> On Feb 19, 2018, at 9:45 AM, Paulo Matos <firstname.lastname@example.org> wrote:
> Thanks, interesting to see that fully typed programs run faster though.
When I say “fully typed” you need to understand that some basic Racket
code may never be typed and is included here. I am referring to the code
that is under your control and I should add the adverb “usually” to this
> From your 4th point, one could assume that the more a program is typed,
> the less crossing there will be and therefore the better the performance
> will get?
This is unfortunately not correct as stated. It depends on the order in which
you modify the modules. It will be rare that you pick a path along which every
step improves the performance after you picked the worst possible module to
equip with types. Indeed, I conjecture that such paths don’t exist. Asumu,
the original project lead, considered a similar question and I believe it
came to nothing.
>> If you want more specific information, we can post a journal submission that
>> compares several Racket implementations (6.2, 6.3, and 6.4) on a range of
>> programs using functional to ho object-oriented style.

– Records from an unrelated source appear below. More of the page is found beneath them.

-- ==== Sys2Proof/Machine/Tasks.lean ====
section
/-! DEFINITION. Tasks.lean: task references, instances, decrements, seals, successors and the task instructions but `TRET`
(01: R13-R38, R432; 13: R325-R331). -/

namespace Sys2Proof.Machine

/-! ## Records as memory (01: R21, R28) -/

def rstateCode (s : RState) : Nat :=
  match s with
  | .free => 0
  | .building => 1
  | .waiting => 2
  | .staging => 3
  | .ready => 4
  | .running => 5
  | .draining => 6
  | .retired => 7
  | .parked => 8
  | .failed => 9
  | .partialRet => 10

def b01 (b : Bool) : Nat := if b then 1 else 0

/-- 64-bit word `w` of a record. -/
def Rec.word (r : Rec) (w : Nat) : Nat :=
  match w with
  | 0 => r.ptag.toNat * 2 ^ 16 + r.fmt.toNat * 2 ^ 14 + b01 r.streamlink * 2 ^ 13 + b01 r.rollback * 2 ^ 12 +
      b01 r.idem * 2 ^ 11 + r.prio.toNat * 2 ^ 8 + r.kind.toNat * 16 + rstateCode r.st + r.count.toNat * 2 ^ 32
  | 1 => b01 r.live * 2 ^ 31 + r.init.toNat + r.fan.toNat * 2 ^ 32
  | 2 => r.spad.toNat * 2 ^ 16 + r.diemask.toNat * 2 ^ 10 + r.tkind.toNat * 2 ^ 8 + r.h.toNat * 16 + r.w.toNat +
      r.inst.toNat * 2 ^ 32
  | 3 => r.entryA.toNat
  | 4 => r.entryE.toNat
  | 5 => r.params.toNat
  | 6 => r.succ.toNat
  | 7 => r.nchan.toNat * 2 ^ 32 + r.nops.toNat * 2 ^ 24 + r.scope.toNat * 2 ^ 16 + r.nsucc.toNat
  | 8 => r.ops.toNat
  | 9 => r.chans.toNat
  | 10 => r.recs.toNat
  | 11 => r.donemap.toNat
  | 12 => r.save.toNat
  | 13 => r.retired.toNat * 2 ^ 32 + r.reccount.toNat
  | 14 => r.tstart.toNat
  | _ => r.slot.toNat * 2 ^ 16 + r.tid.toNat

/-- The record that 128 bytes describe (01: R21); the state is not read from them. -/
def recOfBytes (b : List Byte) : Rec :=
  let w (o : Nat) : Nat := leAt b o 4
  let d (o : Nat) : Word := BitVec.ofNat 64 (leAt b o 8)
  let f (o lo n : Nat) : Nat := w o / 2 ^ lo % 2 ^ n
  { Rec.empty with
    ptag := BitVec.ofNat 12 (f 0 16 12), fmt := BitVec.ofNat 2 (f 0 14 2), streamlink := f 0 13 1 == 1, rollback := f 0 12 1 == 1,
    idem := f 0 11 1 == 1, prio := BitVec.ofNat 3 (f 0 8 3), kind := BitVec.ofNat 4 (f 0 4 4), init := BitVec.ofNat 24 (f 8 0 24),
    fan := BitVec.ofNat 32 (w 0xC), spad := BitVec.ofNat 8 (f 0x10 16 8), diemask := BitVec.ofNat 4 (f 0x10 10 4),
    tkind := BitVec.ofNat 2 (f 0x10 8 2), h := BitVec.ofNat 4 (f 0x10 4 4), w := BitVec.ofNat 4 (f 0x10 0 4),
    entryA := d 0x18, entryE := d 0x20, params := d 0x28, succ := d 0x30, nchan := BitVec.ofNat 8 (leAt b 0x3C 1),
    nops := BitVec.ofNat 8 (leAt b 0x3B 1), scope := BitVec.ofNat 8 (leAt b 0x3A 1), nsucc := BitVec.ofNat 16 (leAt b 0x38 2),
    ops := d 0x40, chans := d 0x48, recs := d 0x50, donemap := d 0x58, save := d 0x60, slot := BitVec.ofNat 16 (leAt b 0x7A 2),
    tid := BitVec.ofNat 16 (leAt b 0x78 2) }

/-- A record enters a state. -/
def State.setRec (s : State) (rk : Nat) (st : RState) : State := s.updRec rk (fun r => { r with st := st, since := s.cycle })

/-- An event of a record in its pitch's event log; `TILE` 0xFFFF. -/
def State.recEvent (s : State) (rk code : Nat) (d0 d1 : Word) : State :=
  s.evLog (recDie rk) (s.recOf rk).ptag.toNat code 0xFFFF (s.trefOf rk) d0 d1

/-! ## Instances (01: R14, R15) -/

def instKey (die e : Nat) : Nat := die * 8192 + e

/-- The entry of an instance on a die. -/
def State.instOn (s : State) (die inst : Nat) : Option (Nat × InstEntry) :=
  s.insts.find? (fun p => p.1 / 8192 == die && p.2.inst.toNat == inst)
/-- `n` FREE records of a die from index `i` on, circularly. -/
def State.freeRecs (s : State) (die : Nat) (i n : Nat) : Nat → List Nat
  | 0 => []
  | fuel + 1 =>
    if n == 0 then []
    else
      let rk := die * 32768 + i % 32768
      if (s.recOf rk).st == .free then rk :: s.freeRecs die (i + 1) (n - 1) fuel else s.freeRecs die (i + 1) n fuel

/-- The next instance number: 0 and 0xFFFF_FFFF are skipped. -/
def nextInst (c : BitVec 32) : BitVec 32 := if c = 0 then 1 else if c = 0xFFFFFFFF then 1 else c

/-- Records given to the prototypes of one die after another: `pool` holds each die's. -/
def assignRecs (pool : Nat → List Nat) : List (Nat × Rec) → List Nat
  | [] => []
  | (d, _) :: r => (pool d).headD 0 :: assignRecs (fun x => if x == d then (pool x).drop 1 else pool x) r

/-- The template an issuer may instantiate (01: R15). -/
def State.templateFor (s : State) (issuer tid : Nat) : Option Template :=
  match Tbl.find s.templates tid with
  | some t => if tid < 4096 && (issuer == 0 || t.ptag.toNat == issuer) then some t else none
  | none => none
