/-- Assign a camp to an invocation not yet placed, and stage it. -/
def State.assign (s : State) (rk inv die : Nat) (c : Camp) (q : Prep) : State :=
  let r := s.recOf rk
  let x : Invocation := { Invocation.empty with
    st := .staging, die := die, xTiles := c.xt, tiles := c.tiles, bases := c.bases, since := s.cycle }
  let s := s.updRec rk (fun r => { r with
    invs := Tbl.put r.invs inv x, next := if r.redo.contains inv then r.next else inv + 1, redo := r.redo.erase inv })
  let s := (indexed (c.tiles.zip c.bases)).foldl (fun s p => s.takeAlloc p.2.1 p.2.2 (r.alloc c.xt) r.ptag rk inv p.1) s
  let s := s.writeOps rk inv q
  let s := (indexed q.ops).foldl (fun s p => s.stageOp rk inv p.1 q p.2.1 p.2.2.1 p.2.2.2) s
  let s := if r.st == .parked then s.setRec rk .staging else s
  s.placed rk inv

/-! ## Restores (18: R387) -/

/-- The record of a malformed image ends. -/
def State.taskFailed (s : State) (rk : Nat) : State := (s.failRec rk).recEvent rk 2 0 0

/-- A byte of an image as the dispatcher reads it: zero where the line refuses. -/
def State.imgByte (s : State) (ps : List Part) (bad : List (Nat × Nat)) (o : Nat) : Byte :=
  let k := partKey ps o
  if bad.any (fun b => b.1 == k / 128) then 0
  else s.byteUnder ((ps.find? (fun p => p.key ≤ k && k < p.key + p.len)).bind (·.slot)) k

/-- The offsets from `o` on at which a range of parts may hold a byte that is not zero: those that memory lists, and the lines that read as
unrelated bytes. -/
def State.imgListed (s : State) : Nat → List Part → List Nat
  | _, [] => []
  | o, p :: r =>
    let within (k : Nat) : Bool := p.key ≤ k && k < p.key + p.len
    let strange := (p.lines.filter (fun l => (p.slot.map (s.foreign l)).getD false)).flatMap lineKeys
    ((s.mem.map (·.1) ++ strange).filter within).map (fun k => o + (k - p.key)) ++ s.imgListed (o + p.len) r

/-- Read the image of camp tile `ct` and copy its allocation. -/
def State.stageImage (s : State) (rk inv ct : Nat) : State :=
  let r := s.recOf rk
  let x := r.inv inv
  let tile := x.tiles.getD ct 0
  let n := r.alloc x.xTiles
  let va := r.save + BitVec.ofNat 64 ((inv * r.tilesN + ct) * imageSize n)
  let bad (c : Cause) (a : Word) : State :=
    (s.stagingRecord rk (some inv) c a).updInv rk inv (fun x => { x with faulted := insertNat ct x.faulted })
  match s.imageParts x.die rk .load va (imageSize n) with
  | .error (c, a) => bad c a
  | .ok ps =>
    let head := partsRange ps 0 0x80000
    let bad := s.badLines false head
    let s := head.foldl (fun s p => s.settle (·.inRange p.key p.len)) (s.touch false head)
    let s := bad.foldl (fun s b => s.violLog x.die r.ptag.toNat b.2 tile (BitVec.ofNat 64 (128 * b.1)) (s.trefOf rk)) s
    let f := s.imgByte head bad
    match parseImage f (noneIn ((s.imgListed 0 head).filter (fun o => f o != 0))) (!isXTile tile) n with
    | none => s.taskFailed rk
    | some m =>
      let s := s.updInv rk inv (fun x => { x with faulted := x.faulted.erase ct, images := x.images ++ [{ m with ctile := ct, boff := x.bases.getD ct 0 }] })
      let row (j : Nat) : CpRow :=
        let len := min 65536 (n - 65536 * j)
        let a := va + BitVec.ofNat 64 (0x80000 + 65536 * j)
        let src := (s.opParts x.die r.ptag.toNat .load a len).toOption.getD []
        ⟨src, [⟨scratchKey tile (x.bases.getD ct 0 + 65536 * j), len, .release, none⟩], a, a, len, false⟩
      let (s, id) := s.dispCopy ⟨.restore rk inv ct, r.ptag, (List.range ((n + 65535) / 65536)).map row, false, s.cycle, none, none⟩
      s.updInv rk inv (fun x => { x with copies := x.copies ++ [id] })

/-- The image of one camp tile after others: a malformed one has ended the record. -/
def State.nextImage (s : State) (rk inv ct : Nat) : State := if (s.recOf rk).st == .failed then s else s.stageImage rk inv ct

/-- Assign a camp to a saved invocation and start its restore. -/
def State.assignSaved (s : State) (rk inv die : Nat) (c : Camp) : State :=
  let r := s.recOf rk
  let x := r.inv inv
  let pick (old new : List Nat) : List Nat := (indexed old).map (fun p => if x.savedT.contains p.1 then new.getD p.1 0 else p.2)
  let s := s.updInv rk inv (fun x => { x with
    st := .staging, restore := true, die := die, tiles := pick x.tiles c.tiles, since := s.cycle, images := [], faulted := [] })
  let s := x.savedT.foldl (fun s ct => s.takeAlloc (c.tiles.getD ct 0) (x.bases.getD ct 0) (r.alloc x.xTiles) r.ptag rk inv ct) s
  let s := x.savedT.foldl (fun s ct => s.nextImage rk inv ct) s
  let s := if (s.recOf rk).st == .parked then s.setRec rk .staging else s
  s.placed rk inv

/-! ## Groups (01: R42) -/

/-- Records that channels with slots join to a record. -/
def State.slotPeers (s : State) (rk : Nat) : List Nat :=
  let r := s.recOf rk
  let l := s.instRecs r.inst.toNat
  (r.binds.map bindOf).filterMap (fun b => if b.slots == 0 || 0xFFFE ≤ b.peer then none else l[b.peer]?)
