/-- A service core that reads for a request, or for a register: the writes of its earlier requests, and those that a release covers, come before
(17: R348, R353). -/
def coreReader (die : Nat) : Who := ⟨.past, none, none, some die⟩

/-- The block of a non-zero `PIMGKEY` value, read at once as pitch 0 from die `die` (17: R365): the block, or the status and the fault
address. A line that refuses the read counts as a fault, and is logged (log 23). -/
def State.readKey (s : State) (die : Nat) (v : Word) : Except (Nat × Word) (List Byte) × State :=
  if spaceOf v != 0 then (.error (3, v), s)
  else match s.globalParts die 0 .load (offOf v) 3136 3 with
    | .error (_, a) => (.error (3, a), s)
    | .ok ps =>
      match s.partsRefusal false ps with
      | some k => (.error (3, v), s.violLog die 0 k 0xFFFF v 0)
      | none =>
        let (b, s) := (s.touch false ps).readAs (coreReader die) 5 (keysOf ps)
        let e := leAt b 0xC20 4
        if (b.drop 0xC24).any (· != 0) || e % 2 == 0 || e < 3 then (.error (1, 0), s) else (.ok b, s)

/-- `PIMGKEY` and Casquin's copy of the keys. -/
def State.putKey (s : State) (p : Nat) (v : Word) (b : List Byte) : State :=
  if s.pstate p == 0 then s else s.updPitch p (fun x => { x with key := v, keys := b })

/-- A write of `PIMGKEY`. -/
def State.writeKey (s : State) (die p : Nat) (v : Word) : State :=
  if v == 0 then s.putKey p 0 []
  else match s.readKey die v with
    | (.ok b, s) => s.putKey p v b
    | (.error _, s) => s

/-- A write of a pitch register. Registers of a FREE value ignore it, but for `SSMEM0` and `SSMEM1`. -/
def State.writePitch (s : State) (die p r : Nat) (v : Word) : State :=
  let upd (f : Pitch → Pitch) : State := s.updPitch p f
  if r == 0x122 || r == 0x123 then s.writeSsmem p (r - 0x122) v
  else if s.pstate p == 0 then s
  else match r with
    | 0x111 => if v.toNat % 8192 != 0 then s else upd (fun x => { x with proot := v })
    | 0x112 => upd (fun x => { x with pctl := setBits x.pctl 2 11 (bitsOf v 2 11) })
    | 0x113 => upd (fun x => { x with pbarto := v })
    | 0x114 => upd (fun x => { x with ptrsto := v })
    | 0x115 => upd (fun x => { x with pcbar := x.pcbar.set 0 v })
    | 0x116 => upd (fun x => { x with pcbar := x.pcbar.set 1 v })
    | 0x117 => upd (fun x => { x with pcbar := x.pcbar.set 2 v })
    | 0x118 => upd (fun x => { x with pcbar := x.pcbar.set 3 v })
    | 0x119 => upd (fun x => { x with puncl := v })
    | 0x11B => upd (fun x => { x with pstale := ctrWrite x.pstale v })
    | 0x11C => upd (fun x => { x with pexcess := ctrWrite x.pexcess v })
    | 0x11D => upd (fun x => { x with ptrdrop := ctrWrite x.ptrdrop v })
    | 0x11E => upd (fun x => { x with pevlog := v })
    | 0x120 => upd (fun x => { x with pviol := v })
    | 0x124 => s.writeKey die p v
    | _ => s

/-! ## Registers of a service core (17: R354; 19: R389; 20: R418, R420, R421) -/

def State.identCore (s : State) (n : Nat) : Word := BitVec.ofNat 64 (n + s.pkg.toNat * 2 ^ 4 + s.incarnation.toNat * 2 ^ 14)
def State.ingressOf (s : State) (p : Nat) : Ingress := Tbl.get s.ingress p .empty
def State.updIngress (s : State) (p : Nat) (f : Ingress → Ingress) : State := { s with ingress := Tbl.put s.ingress p (f (s.ingressOf p)) }
def State.handler (s : State) (h : Nat) : Word × Word := Tbl.get s.handlers h (0, 0)
def State.setHandler (s : State) (h : Nat) (x : Word × Word) : State := { s with handlers := Tbl.put s.handlers h x }
def State.selPitch (s : State) (n : Nat) : Nat := bitsOf (s.coreRegs n).psel 0 12
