-- ==== Sys2Proof/Safety.lean ====
section
/-! DEFINITION. Safety.lean: the terms of the statements: results, frames, what a state must meet. -/

namespace Sys2Proof.Machine

/-! ## Results -/

/-- The executing sequencer wrote `v` to register `d` and stands at its next instruction. -/
def State.result (s : State) (d : BitVec 5) (v : Word) : State := (s.gPut d v).adv

/-- The condition of a code of 09: R215. -/
def CcHolds (cc : Nat) (a b : Word) : Prop :=
  match cc with
  | 0 => a = b
  | 1 => a ≠ b
  | 2 => a.toInt < b.toInt
  | 3 => a.toInt ≤ b.toInt
  | 4 => b.toInt < a.toInt
  | 5 => b.toInt ≤ a.toInt
  | 6 => a.toNat < b.toNat
  | 7 => a.toNat ≤ b.toNat
  | 8 => b.toNat < a.toNat
  | _ => b.toNat ≤ a.toNat

/-! ## Frames -/

/-- Everything outside strand `sid` is as it was, every byte of memory included. -/
def State.SameOutside (s t : State) (sid : Nat) : Prop :=
  { t with strands := s.strands } = s ∧ ∀ k, k ≠ sid → Tbl.find t.strands k = Tbl.find s.strands k

/-- Only the sequencer of `a` differs. -/
def State.OnlySeq (s t : State) (a : Agent) : Prop :=
  s.SameOutside t a.sid ∧
  t.strand a.sid = { s.strand a.sid with core := (s.strand a.sid).core.setSeq a.e ((t.strand a.sid).core.seq a.e) }

/-- The registers of a sequencer that no ordinary instruction writes: the trap registers (13: R333). -/
def Seq.SameTraps (p q : Seq) : Prop :=
  q.trapVec = p.trapVec ∧ q.tcause = p.tcause ∧ q.targ = p.targ ∧ q.trline = p.trline ∧ q.tridx = p.tridx ∧
  q.trpend = p.trpend ∧ q.tscr0 = p.tscr0 ∧ q.tscr1 = p.tscr1

end Sys2Proof.Machine

namespace Sys2Proof

/-- The registers of a scalar instruction whose result is checked (02: R59, 09: R205): the sources, and the destination. -/
def Instr.scalarChecked : Instr → Option (List (BitVec 5) × BitVec 5)
  | .add d a b => some ([a, b], d)
  | .sub d a b => some ([a, b], d)
  | .mul d a b => some ([a, b], d)
  | .mulh d a b => some ([a, b], d)
  | .mulhn d a b => some ([a, b], d)
  | .shl d a b => some ([a, b], d)
  | .shr d a b => some ([a, b], d)
  | .sar d a b => some ([a, b], d)
  | .ror d a b => some ([a, b], d)
  | .mov d a => some ([a], d)
  | .addsat d a b => some ([a, b], d)
  | .addsatN d a b => some ([a, b], d)
  | .madd d a b c => some ([a, b, c], d)
  | .addi d a _ => some ([a], d)
  | .shli d a _ => some ([a], d)
  | .shri d a _ => some ([a], d)
  | .sari d a _ => some ([a], d)
  | .li d _ => some ([], d)
  | .lil d _ => some ([], d)
  | .lea d a _ => some ([a], d)
  | .leaLabel d _ => some ([], d)
  | .loopb d _ => some ([d], d)
  | _ => none

/-- The destination of a scalar instruction whose result is not checked. -/
def Instr.scalarPlain : Instr → Option (BitVec 5)
  | .div d _ _ => some d
  | .divn d _ _ => some d
  | .rem d _ _ => some d
  | .remn d _ _ => some d
  | .and d _ _ => some d
  | .or d _ _ => some d
  | .xor d _ _ => some d
  | .andn d _ _ => some d
  | .min d _ _ => some d
  | .max d _ _ => some d
  | .minn d _ _ => some d
  | .maxn d _ _ => some d
  | .cmp d _ _ _ => some d
  | .sel d _ _ _ => some d
  | .clz d _ => some d
  | .popc d _ => some d
  | .exts d _ _ => some d
  | .andi d _ _ => some d
  | .ori d _ _ => some d
  | .xori d _ _ => some d
  | .cmpi d _ _ _ => some d
  | .bext d _ _ _ => some d
  | .bextS d _ _ _ => some d
  | .bins d _ _ _ => some d
  | .fadd d _ _ => some d
  | .fsub d _ _ => some d
  | .fmul d _ _ => some d
  | .ffma d _ _ _ => some d
  | .fdiv d _ _ => some d
  | .fsqrt d _ => some d
  | .fmin d _ _ => some d
  | .fmax d _ _ => some d
  | .fcmp d _ _ _ => some d
  | .fcvt d _ _ _ _ => some d
  | .fclass d _ => some d
  | .fsgn d _ _ _ => some d
  | .cyc d => some d
  | _ => none

/-- The g registers of its own sequencer that an instruction may write: what its entry (09-13) names as a destination. -/
def Instr.gDests : Instr → List (BitVec 5)
  | .call d _ => [d]
  | .callReg d _ => [d]
  | .loopb d _ => [d]
  | .add d _ _ => [d]
  | .sub d _ _ => [d]
  | .mul d _ _ => [d]
  | .mulh d _ _ => [d]
  | .mulhn d _ _ => [d]
  | .div d _ _ => [d]
  | .divn d _ _ => [d]
  | .rem d _ _ => [d]
  | .remn d _ _ => [d]
  | .and d _ _ => [d]
  | .or d _ _ => [d]
  | .xor d _ _ => [d]
  | .andn d _ _ => [d]
  | .shl d _ _ => [d]
  | .shr d _ _ => [d]
  | .sar d _ _ => [d]
  | .ror d _ _ => [d]
  | .min d _ _ => [d]
  | .max d _ _ => [d]
  | .minn d _ _ => [d]
  | .maxn d _ _ => [d]
  | .cmp d _ _ _ => [d]
  | .sel d _ _ _ => [d]
  | .clz d _ => [d]
  | .popc d _ => [d]
  | .bext d _ _ _ => [d]
  | .bextS d _ _ _ => [d]
  | .bins d _ _ _ => [d]
  | .exts d _ _ => [d]
  | .addi d _ _ => [d]
  | .andi d _ _ => [d]
  | .ori d _ _ => [d]
  | .xori d _ _ => [d]
  | .shli d _ _ => [d]
  | .shri d _ _ => [d]
  | .sari d _ _ => [d]
  | .cmpi d _ _ _ => [d]
  | .li d _ => [d]
  | .lil d _ => [d]
  | .mov d _ => [d]
  | .addsat d _ _ => [d]
  | .addsatN d _ _ => [d]
  | .madd d _ _ _ => [d]
  | .lea d _ _ => [d]
  | .leaLabel d _ => [d]
  | .fadd d _ _ => [d]
  | .fsub d _ _ => [d]
  | .fmul d _ _ => [d]
  | .ffma d _ _ _ => [d]
  | .fdiv d _ _ => [d]
  | .fsqrt d _ => [d]
  | .fmin d _ _ => [d]
  | .fmax d _ _ => [d]
  | .fcmp d _ _ _ => [d]
  | .fcvt d _ _ _ _ => [d]
  | .fclass d _ => [d]
  | .fsgn d _ _ _ => [d]
  | .wcfg d _ _ => [d]
  | .wgo d _ => [d]
  | .wstat d _ _ => [d]
  | .widx d _ _ _ => [d]
  | .ld d _ _ => [d]
  | .ldSized d _ _ _ => [d]
  | .st d _ _ => [d]
  | .stSized d _ _ _ => [d]
  | .aadd d _ _ _ _ _ _ => [d]
  | .amin d _ _ _ _ _ _ => [d]
  | .amax d _ _ _ _ _ _ => [d]
  | .aminn d _ _ _ _ _ _ => [d]
  | .amaxn d _ _ _ _ _ _ => [d]
  | .aand d _ _ _ _ _ _ => [d]
  | .aor d _ _ _ _ _ _ => [d]
  | .axor d _ _ _ _ _ _ => [d]
  | .aswp d _ _ _ _ _ _ => [d]
  | .acas d _ _ _ _ _ _ _ => [d]
  | .aincb d _ _ _ _ _ _ => [d]
  | .afadd d _ _ _ _ _ => [d]
  | .ldacq d _ _ _ => [d]
  | .strel d _ _ _ => [d]
  | .cpy d _ _ => [d]
  | .cpym d _ _ => [d]
  | .cpyq d _ _ _ => [d]
  | .cpyc d _ _ _ => [d]
  | .qpop d _ => [d]
  | .bqpop n => [n]
  | .barh d _ _ => [d]
  | .cyc n => [n]
  | .crecvS _ _ b => [b]
  | .cpeek _ _ b => [b]
  | .cstat d _ _ => [d]
  | .cerr d _ => [d]
  | .pld d _ _ _ _ => [d]
  | .patom d _ _ _ _ _ _ _ _ _ => [d]
  | .drain d _ => [d]
  | .xpost d _ _ => [d]
  | .xcq d _ => [d]
  | .xcqW d _ => [d]
  | .xcong d c _ => [d, c]
  | .tinst d _ _ _ => [d]
  | .tbind d _ _ _ => [d]
  | .tseal n => [n]
  | .recput d _ _ => [d]
  | .recseal n => [n]
  | .tstat d _ _ => [d]
  | .tparm d _ _ => [d]
  | .tfree n => [n]
  | .vext gd _ _ _ => [gd]
  | .vextReg gd _ _ _ => [gd]
  | .vred gd _ _ _ _ => [gd]
  | .vchain d _ _ _ => [d]
  | .mldb d _ _ _ _ => [d]
  | .mma d _ _ _ _ _ _ _ _ => [d]
  | .mstat d _ => [d]
  | .skinit d _ _ _ _ _ _ => [d]
  | .qsadd d _ _ _ => [d]
  | .qsmrg d _ _ => [d]
  | .qsqry d _ _ => [d]
  | .qsrank d c _ _ => [d, c]
  | .hhadd d _ _ _ _ => [d]
  | .hhmrg d _ _ => [d]
  | .hhtop d _ _ => [d]
  | .dcadd d _ _ _ _ => [d]
  | .dcmrg d _ _ => [d]
  | .dcest d c _ => [d, c]
  | .skcoin d _ _ => [d]
  | .skcomp d _ _ => [d]
  | .trsput d _ _ _ _ => [d]
  | .trsget d _ => [d]
  | .trsgetP d _ => [d]
  | .trsstat d _ _ => [d]
  | .trsack d _ => [d]
  | .sysrd d _ => [d]
  | .ctxsave d _ => [d]
  | .ctxload d _ _ => [d]
  | .tlbinv d _ _ => [d]
  | .vkmov d _ op => if 3 ≤ op.toNat then [d] else []
  | _ => []

/-- The vector registers that an instruction may write. -/
def Instr.vDests : Instr → List (BitVec 5)
  | .crecv vd _ => [vd]
  | .crecvS vd _ _ => [vd]
  | .cpeek vd _ _ => [vd]
  | .vadd vd _ _ _ _ _ => [vd]
  | .vaddS vd _ _ _ _ _ => [vd]
  | .vsub vd _ _ _ _ _ => [vd]
  | .vsubS vd _ _ _ _ _ => [vd]
  | .vmul vd _ _ _ _ => [vd]
  | .vmulS vd _ _ _ _ => [vd]
  | .vfma vd _ _ _ _ _ => [vd]
  | .vfms vd _ _ _ _ _ => [vd]
  | .vmin vd _ _ _ _ => [vd]
  | .vminS vd _ _ _ _ => [vd]
  | .vmax vd _ _ _ _ => [vd]
  | .vmaxS vd _ _ _ _ => [vd]
  | .vabs vd _ _ _ => [vd]
  | .vneg vd _ _ _ => [vd]
  | .vand vd _ _ _ _ => [vd]
  | .vandS vd _ _ _ _ => [vd]
  | .vor vd _ _ _ _ => [vd]
  | .vorS vd _ _ _ _ => [vd]
  | .vxor vd _ _ _ _ => [vd]
  | .vxorS vd _ _ _ _ => [vd]
  | .vshl vd _ _ _ _ => [vd]
  | .vshlS vd _ _ _ _ => [vd]
  | .vshr vd _ _ _ _ => [vd]
  | .vshrS vd _ _ _ _ => [vd]
  | .vsar vd _ _ _ _ => [vd]
  | .vsarS vd _ _ _ _ => [vd]
  | .vsel vd _ _ _ _ => [vd]
  | .vperm vd _ _ _ _ => [vd]
  | .vperm2 vd _ _ _ _ _ => [vd]
  | .vbcast vd _ _ _ => [vd]
  | .vbcastElem vd _ _ _ _ => [vd]
  | .vmov vd _ _ _ => [vd]
  | .vli vd _ => [vd]
  | .vins vd _ _ _ => [vd]
  | .vinsReg vd _ _ _ => [vd]
  | .vqin vd _ => [vd]
  | .vcvt vd _ _ _ _ _ _ => [vd]
  | .vscan vd _ _ _ _ => [vd]
  | .vlut vd _ _ _ _ => [vd]
  | .vsf vd _ _ _ => [vd]
  | .vdiv vd _ _ _ _ _ => [vd]
  | .vsqrt vd _ _ _ => [vd]
  | .vrunVec vd _ _ _ => [vd]
  | .vclip vd _ _ _ _ _ => [vd]
  | .vclipS vd _ _ _ _ _ => [vd]
  | .vscale vd _ _ _ _ => [vd]
  | .vscaleS vd _ _ _ _ => [vd]
  | .vmaxe vd _ _ => [vd]
  | .vmaxeAcc vd _ _ => [vd]
  | .vqnt vd _ _ _ => [vd]
  | .vqntCls vd _ _ _ => [vd]
  | .vdqnt vd _ _ _ _ _ => [vd]
  | .vhash vd _ _ _ _ => [vd]
  | .vsort vd _ _ _ _ => [vd]
  | .vsortD vd _ _ _ _ => [vd]
  | .vcompr vd _ _ _ => [vd]
  | .vexpnd vd _ _ _ => [vd]
  | .mrd vd _ _ _ _ => [vd]
  | .vkmov d _ op => if op = 2 then [d] else []
  | _ => []

/-- The predicate registers that an instruction may write. -/
def Instr.kDests : Instr → List (BitVec 3)
  | .vcmp kd _ _ _ _ _ => [kd]
  | .vcmpS kd _ _ _ _ _ => [kd]
  | .vkop kd _ _ _ => [kd]
  | .vkmov d _ op => if op.toNat ≤ 1 then [d.setWidth 3] else []
  | _ => []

> That would certainly be appreciated.
I have temporarily posted the paper at the following URL:
Ben Greenman is the lead author and has taken this project under his wings. For
any details on the measurements, he’s the man to talk to. In a sense, what we
want is a re-evaluation of this benchmark suite for every release of Racket so
that we know whether we are making progress. We just don’t have the manpower
and machine resources to implement this idea.